If there is a central theme to the age of Trump, it's precisely that: What was unusual in sophisticated republican democracies is becoming increasingly commonplace.

And not just in the United States. The impeachment saga convulsing Washington - where an embattled leader is calling into question the very legitimacy of those opponents challenging his conduct - has, to a certain extent, analogues elsewhere.

In Israel, Prime Minister Benjamin Netanyahu, a close Trump ally, complained of a "witch hunt" launched by his rivals as the country's attorney general pursues possible corruption charges against him.

In Britain, Prime Minister Boris Johnson - who came to power via the votes of a fraction of a fraction of the public - smeared MPs thwarting Brexit as agents of "surrender" and "betrayal".

On both sides of the pond, talk of 'deep state' conspiracy theories is rife, often with an all-too-familiar undertone.

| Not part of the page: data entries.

/-- Settles O55: command by command, the condition of each case reads control and lengths alone. -/
theorem controlDoesNotDependOnData : Obligations.ControlDoesNotDependOnData := by
  intro i j s t hshape h
  suffices ∃ s' t', exec i s = .next s' ∧ exec j t = .next t' ∧ AnswersAlike s t s' t' by
    obtain ⟨s', t', hs, ht, hcontrol, status, ws, xs, hanswer⟩ := this
    exact ⟨s', t', status, ws, xs, hs, ht, hcontrol, hanswer⟩
  obtain ⟨hphase, hvariant, herr, hcounts⟩ := id h
  cases i with
  | init v =>
    obtain rfl := hshape
    exact ⟨_, _, rfl, rfl, started_answersAlike v⟩
  | update p =>
    obtain ⟨q, rfl, hlength⟩ := hshape
    by_cases hactive : s.phase = .active
    · obtain ⟨hcount, hlen⟩ := hcounts hactive
      have hactiveT := hphase ▸ hactive
      by_cases hfits : s.byteCounter.toNat + p.length ≤ maxByteCount (familyOf s.variant)
      · obtain ⟨hvariant', hcounts'⟩ := absorb_sameCounts hlength ⟨hvariant, hcount, hlen⟩
        exact ⟨_, _, exec_update_of_fits hactive hfits,
          exec_update_of_fits hactiveT (hcount ▸ hvariant ▸ hlength ▸ hfits),
          respond_answersAlike ⟨by simpa using hphase, hvariant', by simpa using herr, fun _ => hcounts'⟩
            (absorb_responses p s) (absorb_responses q t) rfl⟩
      · rw [not_le] at hfits
        exact ⟨_, _, exec_update_of_overflow hactive hfits,
          exec_update_of_overflow hactiveT (hcount ▸ hvariant ▸ hlength ▸ hfits), raise_answersAlike .overflow h⟩
    · exact ⟨_, _, exec_update_of_not_active p hactive, exec_update_of_not_active q (hphase ▸ hactive),
        raise_answersAlike .usage h⟩
  | finalize =>
    obtain rfl := hshape
    by_cases hactive : s.phase = .active
    · exact ⟨_, _, exec_finalize_of_active hactive, exec_finalize_of_active (hphase ▸ hactive),
        finishWithDigest_answersAlike hvariant herr rfl rfl⟩
    · exact ⟨_, _, exec_finalize_of_not_active hactive, exec_finalize_of_not_active (hphase ▸ hactive),
        raise_answersAlike .usage h⟩
  | reset =>
    obtain rfl := hshape
    obtain ⟨hallowed, hexec⟩ | ⟨hrefused, hexec⟩ := execReset_cases s
    · have hreset := exec_reset_of_allowed (hphase ▸ hallowed)
      rw [← hvariant] at hreset
      exact ⟨_, _, hexec, hreset, started_answersAlike s.variant⟩
    · exact ⟨_, _, hexec, exec_reset_of_refused (hphase ▸ hrefused), raise_answersAlike .usage h⟩
  | digest v p =>
    obtain ⟨q, rfl, -⟩ := hshape
    exact ⟨_, _, rfl, rfl, finishWithDigest_answersAlike (by simp) (by simp) (by simp) (by simp)⟩
  | status =>
    obtain rfl := hshape
    exact ⟨_, _, rfl, rfl, respond_answersAlike h rfl rfl rfl⟩

end Sys2Proof.Machine
end

section
/-! The claims about the sigma functions and the round constants (41_word_arithmetic.md, 40_variant_tables.md),
the schedule's rolling window and the worked examples (42_compression.md), and the padded tail's and the digest's
words (44_padding_finalization.md). -/

namespace Sys2Proof.Machine

/-! ## The sigma functions are linear (rule R138) -/

theorem rotr_xor {w : Nat} (x y : BitVec w) (n : Nat) : rotr (x ^^^ y) n = rotr x n ^^^ rotr y n :=
  BitVec.eq_of_getLsbD_eq fun i hi => by
    rw [BitVec.getLsbD_xor, rotr_getLsbD _ n hi, rotr_getLsbD _ n hi, rotr_getLsbD _ n hi, BitVec.getLsbD_xor]

theorem shr_xor {w : Nat} (x y : BitVec w) (n : Nat) : shr (x ^^^ y) n = shr x n ^^^ shr y n :=
  BitVec.ushiftRight_xor_distrib x y n

theorem bigSigma_xor {w : Nat} (r1 r2 r3 : Nat) (x y : BitVec w) :
    bigSigma r1 r2 r3 (x ^^^ y) = bigSigma r1 r2 r3 x ^^^ bigSigma r1 r2 r3 y := by
  simp only [bigSigma, rotr_xor]
  ac_rfl

theorem smallSigma_xor {w : Nat} (r1 r2 n : Nat) (x y : BitVec w) :
    smallSigma r1 r2 n (x ^^^ y) = smallSigma r1 r2 n x ^^^ smallSigma r1 r2 n y := by
  simp only [smallSigma, rotr_xor, shr_xor]
  ac_rfl

/-- A function that is linear over xor maps 0 to 0. -/
theorem map_zero_of_xor {w : Nat} {g : BitVec w → BitVec w} (hxor : ∀ x y, g (x ^^^ y) = g x ^^^ g y) :
    g 0 = 0 := by
  have hzero := hxor 0 0
  rwa [BitVec.xor_self, BitVec.xor_self] at hzero

/-- Settles O14: each sigma function is a big or a small sigma with its amounts. -/
theorem sigmaFunctionsAreLinear : Obligations.SigmaFunctionsAreLinear := by
  intro f g hg
  suffices hxor : ∀ x y, g (x ^^^ y) = g x ^^^ g y from ⟨map_zero_of_xor hxor, hxor⟩
  simp only [List.mem_cons, List.not_mem_nil, or_false] at hg
  obtain rfl | rfl | rfl | rfl := hg <;> cases f
  · exact bigSigma_xor 2 13 22
  · exact bigSigma_xor 28 34 39
  · exact bigSigma_xor 6 11 25
  · exact bigSigma_xor 14 18 41
  · exact smallSigma_xor 7 18 3
  · exact smallSigma_xor 1 8 7
  · exact smallSigma_xor 17 19 10
  · exact smallSigma_xor 19 61 6

/-! ## Tables and worked examples -/

/-- Settles O15: the two tables, entry by entry. -/
theorem roundConstantsOfTheTwoFamilies : Obligations.RoundConstantsOfTheTwoFamilies := by
  unfold Obligations.RoundConstantsOfTheTwoFamilies
  decide

/-- Settles O20: the two compressions, evaluated in the kernel. -/
theorem compressOfTheWorkedExamples : Obligations.CompressOfTheWorkedExamples := by
  constructor
  · decide +kernel
  · decide +kernel

/-! ## The rolling window (rule R154) -/

/-- The sixteen registers hold the schedule words `W[n]` … `W[n + 15]`, each at its index modulo 16. -/
def WindowHolds (f : Family) (block : List Byte) (n : Nat) (regs : List (Word f)) : Prop :=
  regs.length = 16 ∧ ∀ t, n ≤ t → t < 16 + n → regs.getD (t % 16) 0 = (schedule f block).getD t 0

theorem blockWords_windowHolds (f : Family) (block : List Byte) : WindowHolds f block 0 (blockWords f block) := by
  refine ⟨blockWords_length f block, fun t _ ht => ?_⟩
  rw [Nat.mod_eq_of_lt ht, schedule_getD_of_lt_sixteen f block ht, blockWords, List.getD_eq_getElem?_getD,
    loadWords_getElem? f 16 block t ht, Option.getD_some]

Donald Trump Jr, the president's son, laid the impeachment inquiry at the feet of Jewish financier George Soros - whose support of liberal causes over the years has made him a frequent target of anti-Semites and nativists.

On Thursday, Jacob Rees-Mogg, current leader of the House of Commons, conspiratorially cited Soros as a supposed enemy of Brexit and backer of its British opponents. The remarks led to calls from Jewish politicians in Britain for Rees-Mogg to resign.

There are immediate consequences to such demagoguery, not least in the form of far-right terrorist attacks and violence carried out by people inflamed by this sort of rhetoric.

But there's also a long-term toll, one that's more imperceptible, yet no less corrosive, to the body politic.

It's the kind of erosion on display in places such as Hungary, Poland and Turkey, where majoritarian, nationalist politicians have steadily undermined democratic institutions and liberal norms.

"The death of democracy is now typically administered in a thousand cuts," wrote the Stanford political scientist Larry Diamond earlier this year.